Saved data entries
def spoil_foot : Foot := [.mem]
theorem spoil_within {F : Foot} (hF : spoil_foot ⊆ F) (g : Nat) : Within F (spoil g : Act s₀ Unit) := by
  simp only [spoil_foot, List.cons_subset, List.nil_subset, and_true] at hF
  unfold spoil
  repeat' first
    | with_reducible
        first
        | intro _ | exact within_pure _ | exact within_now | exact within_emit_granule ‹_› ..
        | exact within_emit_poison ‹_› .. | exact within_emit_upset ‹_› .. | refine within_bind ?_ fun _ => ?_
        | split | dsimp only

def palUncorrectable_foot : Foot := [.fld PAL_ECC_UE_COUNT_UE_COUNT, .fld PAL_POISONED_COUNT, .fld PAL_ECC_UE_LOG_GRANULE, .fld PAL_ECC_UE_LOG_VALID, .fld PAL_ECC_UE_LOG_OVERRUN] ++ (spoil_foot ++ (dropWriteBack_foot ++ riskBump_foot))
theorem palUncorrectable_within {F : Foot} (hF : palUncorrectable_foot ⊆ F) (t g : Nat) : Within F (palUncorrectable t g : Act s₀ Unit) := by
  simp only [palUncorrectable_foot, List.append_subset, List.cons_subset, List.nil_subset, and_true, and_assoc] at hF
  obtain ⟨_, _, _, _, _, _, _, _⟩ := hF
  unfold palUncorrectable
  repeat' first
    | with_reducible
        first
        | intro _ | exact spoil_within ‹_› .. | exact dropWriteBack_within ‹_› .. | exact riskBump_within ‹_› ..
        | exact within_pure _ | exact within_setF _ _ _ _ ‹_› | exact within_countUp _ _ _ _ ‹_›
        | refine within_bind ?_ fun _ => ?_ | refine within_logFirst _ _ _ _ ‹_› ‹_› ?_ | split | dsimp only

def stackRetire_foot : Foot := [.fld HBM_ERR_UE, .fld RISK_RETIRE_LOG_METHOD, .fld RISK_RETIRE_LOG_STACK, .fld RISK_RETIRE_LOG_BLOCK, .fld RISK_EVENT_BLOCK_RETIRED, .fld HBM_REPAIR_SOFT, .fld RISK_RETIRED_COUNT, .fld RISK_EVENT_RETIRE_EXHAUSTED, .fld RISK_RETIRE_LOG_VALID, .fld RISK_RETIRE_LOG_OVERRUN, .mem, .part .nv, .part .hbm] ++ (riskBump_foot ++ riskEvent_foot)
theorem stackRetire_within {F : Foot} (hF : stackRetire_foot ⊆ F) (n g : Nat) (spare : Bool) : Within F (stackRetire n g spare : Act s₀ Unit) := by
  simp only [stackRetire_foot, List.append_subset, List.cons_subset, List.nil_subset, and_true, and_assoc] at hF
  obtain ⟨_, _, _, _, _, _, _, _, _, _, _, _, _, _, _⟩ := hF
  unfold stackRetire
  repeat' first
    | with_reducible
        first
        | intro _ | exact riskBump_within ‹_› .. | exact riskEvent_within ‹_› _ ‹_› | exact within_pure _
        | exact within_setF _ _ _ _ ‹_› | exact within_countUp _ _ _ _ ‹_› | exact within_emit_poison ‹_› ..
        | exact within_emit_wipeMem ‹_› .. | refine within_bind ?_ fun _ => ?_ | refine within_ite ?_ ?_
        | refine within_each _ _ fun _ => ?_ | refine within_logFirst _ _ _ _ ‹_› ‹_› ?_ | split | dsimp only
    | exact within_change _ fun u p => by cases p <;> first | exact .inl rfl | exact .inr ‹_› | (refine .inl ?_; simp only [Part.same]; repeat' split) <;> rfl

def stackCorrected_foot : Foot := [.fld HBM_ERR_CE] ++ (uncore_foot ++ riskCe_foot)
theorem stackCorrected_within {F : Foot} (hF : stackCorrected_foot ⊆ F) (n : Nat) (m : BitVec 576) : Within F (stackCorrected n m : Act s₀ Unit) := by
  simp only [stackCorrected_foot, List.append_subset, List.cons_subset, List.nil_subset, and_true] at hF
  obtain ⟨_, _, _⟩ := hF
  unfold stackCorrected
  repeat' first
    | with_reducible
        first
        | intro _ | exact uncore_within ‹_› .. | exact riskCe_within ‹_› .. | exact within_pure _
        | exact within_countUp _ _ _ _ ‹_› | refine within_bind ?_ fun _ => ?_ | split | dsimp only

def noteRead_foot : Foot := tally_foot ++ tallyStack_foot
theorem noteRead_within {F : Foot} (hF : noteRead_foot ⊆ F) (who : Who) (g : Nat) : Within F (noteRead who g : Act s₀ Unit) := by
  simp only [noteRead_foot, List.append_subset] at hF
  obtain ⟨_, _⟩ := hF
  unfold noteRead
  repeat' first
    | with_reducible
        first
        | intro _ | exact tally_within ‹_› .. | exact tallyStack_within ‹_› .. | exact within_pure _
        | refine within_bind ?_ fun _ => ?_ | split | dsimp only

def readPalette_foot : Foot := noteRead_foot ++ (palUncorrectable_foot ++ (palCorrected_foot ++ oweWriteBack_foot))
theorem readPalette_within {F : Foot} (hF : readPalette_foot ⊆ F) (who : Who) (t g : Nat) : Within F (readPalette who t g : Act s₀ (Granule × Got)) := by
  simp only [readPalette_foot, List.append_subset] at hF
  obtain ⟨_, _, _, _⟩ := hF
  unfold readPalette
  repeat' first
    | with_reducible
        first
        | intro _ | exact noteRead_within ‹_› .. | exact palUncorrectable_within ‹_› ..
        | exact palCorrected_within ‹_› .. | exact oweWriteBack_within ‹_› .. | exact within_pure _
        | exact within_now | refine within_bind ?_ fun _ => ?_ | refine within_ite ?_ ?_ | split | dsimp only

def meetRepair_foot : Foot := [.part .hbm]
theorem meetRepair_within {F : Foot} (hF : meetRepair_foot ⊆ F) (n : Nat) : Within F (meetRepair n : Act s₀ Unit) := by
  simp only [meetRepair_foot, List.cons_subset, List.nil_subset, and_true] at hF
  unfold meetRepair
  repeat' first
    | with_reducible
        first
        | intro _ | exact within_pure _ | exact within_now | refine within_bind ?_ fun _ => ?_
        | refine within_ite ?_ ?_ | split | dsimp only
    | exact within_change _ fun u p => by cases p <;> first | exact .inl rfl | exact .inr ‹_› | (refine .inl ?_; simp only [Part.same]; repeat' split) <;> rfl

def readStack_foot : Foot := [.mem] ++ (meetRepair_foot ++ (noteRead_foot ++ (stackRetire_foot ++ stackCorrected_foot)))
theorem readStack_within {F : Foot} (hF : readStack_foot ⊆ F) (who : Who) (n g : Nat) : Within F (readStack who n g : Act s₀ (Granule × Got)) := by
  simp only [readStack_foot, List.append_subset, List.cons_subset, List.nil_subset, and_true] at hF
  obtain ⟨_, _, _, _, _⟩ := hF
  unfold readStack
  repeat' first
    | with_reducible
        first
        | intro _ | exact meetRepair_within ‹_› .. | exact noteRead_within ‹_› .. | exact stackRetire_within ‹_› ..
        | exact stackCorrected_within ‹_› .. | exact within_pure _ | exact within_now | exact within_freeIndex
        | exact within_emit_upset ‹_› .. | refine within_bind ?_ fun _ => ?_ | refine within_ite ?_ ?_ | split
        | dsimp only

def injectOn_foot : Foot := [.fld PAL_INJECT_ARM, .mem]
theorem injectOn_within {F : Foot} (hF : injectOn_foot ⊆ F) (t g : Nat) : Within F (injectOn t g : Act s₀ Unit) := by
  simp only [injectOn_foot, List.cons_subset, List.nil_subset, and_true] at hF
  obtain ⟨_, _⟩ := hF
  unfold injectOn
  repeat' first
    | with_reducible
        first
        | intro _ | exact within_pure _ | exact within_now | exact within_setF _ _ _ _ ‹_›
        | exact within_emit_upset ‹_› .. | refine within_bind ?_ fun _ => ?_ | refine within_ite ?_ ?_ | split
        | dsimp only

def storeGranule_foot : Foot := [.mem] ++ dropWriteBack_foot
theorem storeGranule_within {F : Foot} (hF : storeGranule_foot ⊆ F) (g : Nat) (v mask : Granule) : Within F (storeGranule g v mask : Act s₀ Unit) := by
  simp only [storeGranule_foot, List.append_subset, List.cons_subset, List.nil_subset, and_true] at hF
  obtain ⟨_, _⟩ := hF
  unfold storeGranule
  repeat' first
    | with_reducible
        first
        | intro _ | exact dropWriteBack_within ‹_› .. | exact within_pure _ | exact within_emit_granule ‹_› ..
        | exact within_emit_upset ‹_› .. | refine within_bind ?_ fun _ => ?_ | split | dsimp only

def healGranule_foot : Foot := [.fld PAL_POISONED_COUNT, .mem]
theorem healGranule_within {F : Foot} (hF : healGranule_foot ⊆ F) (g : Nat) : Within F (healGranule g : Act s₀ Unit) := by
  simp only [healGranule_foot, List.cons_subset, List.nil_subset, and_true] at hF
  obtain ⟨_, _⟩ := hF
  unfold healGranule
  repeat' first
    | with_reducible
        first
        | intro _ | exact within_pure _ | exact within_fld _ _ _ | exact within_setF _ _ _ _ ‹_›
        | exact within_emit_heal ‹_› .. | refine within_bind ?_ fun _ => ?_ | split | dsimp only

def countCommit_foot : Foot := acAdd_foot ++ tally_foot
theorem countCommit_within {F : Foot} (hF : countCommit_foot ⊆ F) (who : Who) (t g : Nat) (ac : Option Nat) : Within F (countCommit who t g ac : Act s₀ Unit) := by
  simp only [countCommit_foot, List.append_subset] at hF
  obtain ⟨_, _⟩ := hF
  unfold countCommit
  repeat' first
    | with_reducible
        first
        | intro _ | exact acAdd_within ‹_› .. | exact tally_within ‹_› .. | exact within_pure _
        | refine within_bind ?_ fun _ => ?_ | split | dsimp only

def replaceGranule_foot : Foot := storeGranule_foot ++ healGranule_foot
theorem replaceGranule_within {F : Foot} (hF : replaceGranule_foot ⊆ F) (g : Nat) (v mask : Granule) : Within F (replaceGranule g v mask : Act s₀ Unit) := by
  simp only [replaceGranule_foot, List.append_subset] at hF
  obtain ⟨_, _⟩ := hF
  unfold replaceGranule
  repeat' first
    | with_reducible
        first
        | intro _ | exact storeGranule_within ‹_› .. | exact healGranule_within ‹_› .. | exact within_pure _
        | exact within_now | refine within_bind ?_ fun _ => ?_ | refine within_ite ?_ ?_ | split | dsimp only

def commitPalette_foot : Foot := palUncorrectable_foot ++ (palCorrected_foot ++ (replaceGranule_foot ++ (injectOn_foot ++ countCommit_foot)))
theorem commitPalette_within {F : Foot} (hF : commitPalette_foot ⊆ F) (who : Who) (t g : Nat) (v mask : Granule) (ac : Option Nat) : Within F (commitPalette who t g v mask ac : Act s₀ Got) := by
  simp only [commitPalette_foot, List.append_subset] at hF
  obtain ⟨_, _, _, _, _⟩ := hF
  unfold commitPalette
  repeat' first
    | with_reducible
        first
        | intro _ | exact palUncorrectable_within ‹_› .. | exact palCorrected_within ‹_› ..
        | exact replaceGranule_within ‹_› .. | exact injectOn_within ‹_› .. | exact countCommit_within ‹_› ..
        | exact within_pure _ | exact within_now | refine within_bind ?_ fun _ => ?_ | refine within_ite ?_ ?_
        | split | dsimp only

*Your goal*. From the entries above, write out only the lines starting at the line that holds "riskEvent_within ‹_› _ ‹_› | exact within_pure _" and ending at the line that holds "obtain ⟨_, _, _, _⟩ := hF", keeping both and matching them exactly.

*Exercise answer*.
        | intro _ | exact riskBump_within ‹_› .. | exact riskEvent_within ‹_› _ ‹_› | exact within_pure _
        | exact within_setF _ _ _ _ ‹_› | exact within_countUp _ _ _ _ ‹_› | exact within_emit_poison ‹_› ..
        | exact within_emit_wipeMem ‹_› .. | refine within_bind ?_ fun _ => ?_ | refine within_ite ?_ ?_
        | refine within_each _ _ fun _ => ?_ | refine within_logFirst _ _ _ _ ‹_› ‹_› ?_ | split | dsimp only
    | exact within_change _ fun u p => by cases p <;> first | exact .inl rfl | exact .inr ‹_› | (refine .inl ?_; simp only [Part.same]; repeat' split) <;> rfl

def stackCorrected_foot : Foot := [.fld HBM_ERR_CE] ++ (uncore_foot ++ riskCe_foot)
theorem stackCorrected_within {F : Foot} (hF : stackCorrected_foot ⊆ F) (n : Nat) (m : BitVec 576) : Within F (stackCorrected n m : Act s₀ Unit) := by
  simp only [stackCorrected_foot, List.append_subset, List.cons_subset, List.nil_subset, and_true] at hF
  obtain ⟨_, _, _⟩ := hF
  unfold stackCorrected
  repeat' first
    | with_reducible
        first
        | intro _ | exact uncore_within ‹_› .. | exact riskCe_within ‹_› .. | exact within_pure _
        | exact within_countUp _ _ _ _ ‹_› | refine within_bind ?_ fun _ => ?_ | split | dsimp only

def noteRead_foot : Foot := tally_foot ++ tallyStack_foot
theorem noteRead_within {F : Foot} (hF : noteRead_foot ⊆ F) (who : Who) (g : Nat) : Within F (noteRead who g : Act s₀ Unit) := by
  simp only [noteRead_foot, List.append_subset] at hF
  obtain ⟨_, _⟩ := hF
  unfold noteRead
  repeat' first
    | with_reducible
        first
        | intro _ | exact tally_within ‹_› .. | exact tallyStack_within ‹_› .. | exact within_pure _
        | refine within_bind ?_ fun _ => ?_ | split | dsimp only

def readPalette_foot : Foot := noteRead_foot ++ (palUncorrectable_foot ++ (palCorrected_foot ++ oweWriteBack_foot))
theorem readPalette_within {F : Foot} (hF : readPalette_foot ⊆ F) (who : Who) (t g : Nat) : Within F (readPalette who t g : Act s₀ (Granule × Got)) := by
  simp only [readPalette_foot, List.append_subset] at hF
  obtain ⟨_, _, _, _⟩ := hF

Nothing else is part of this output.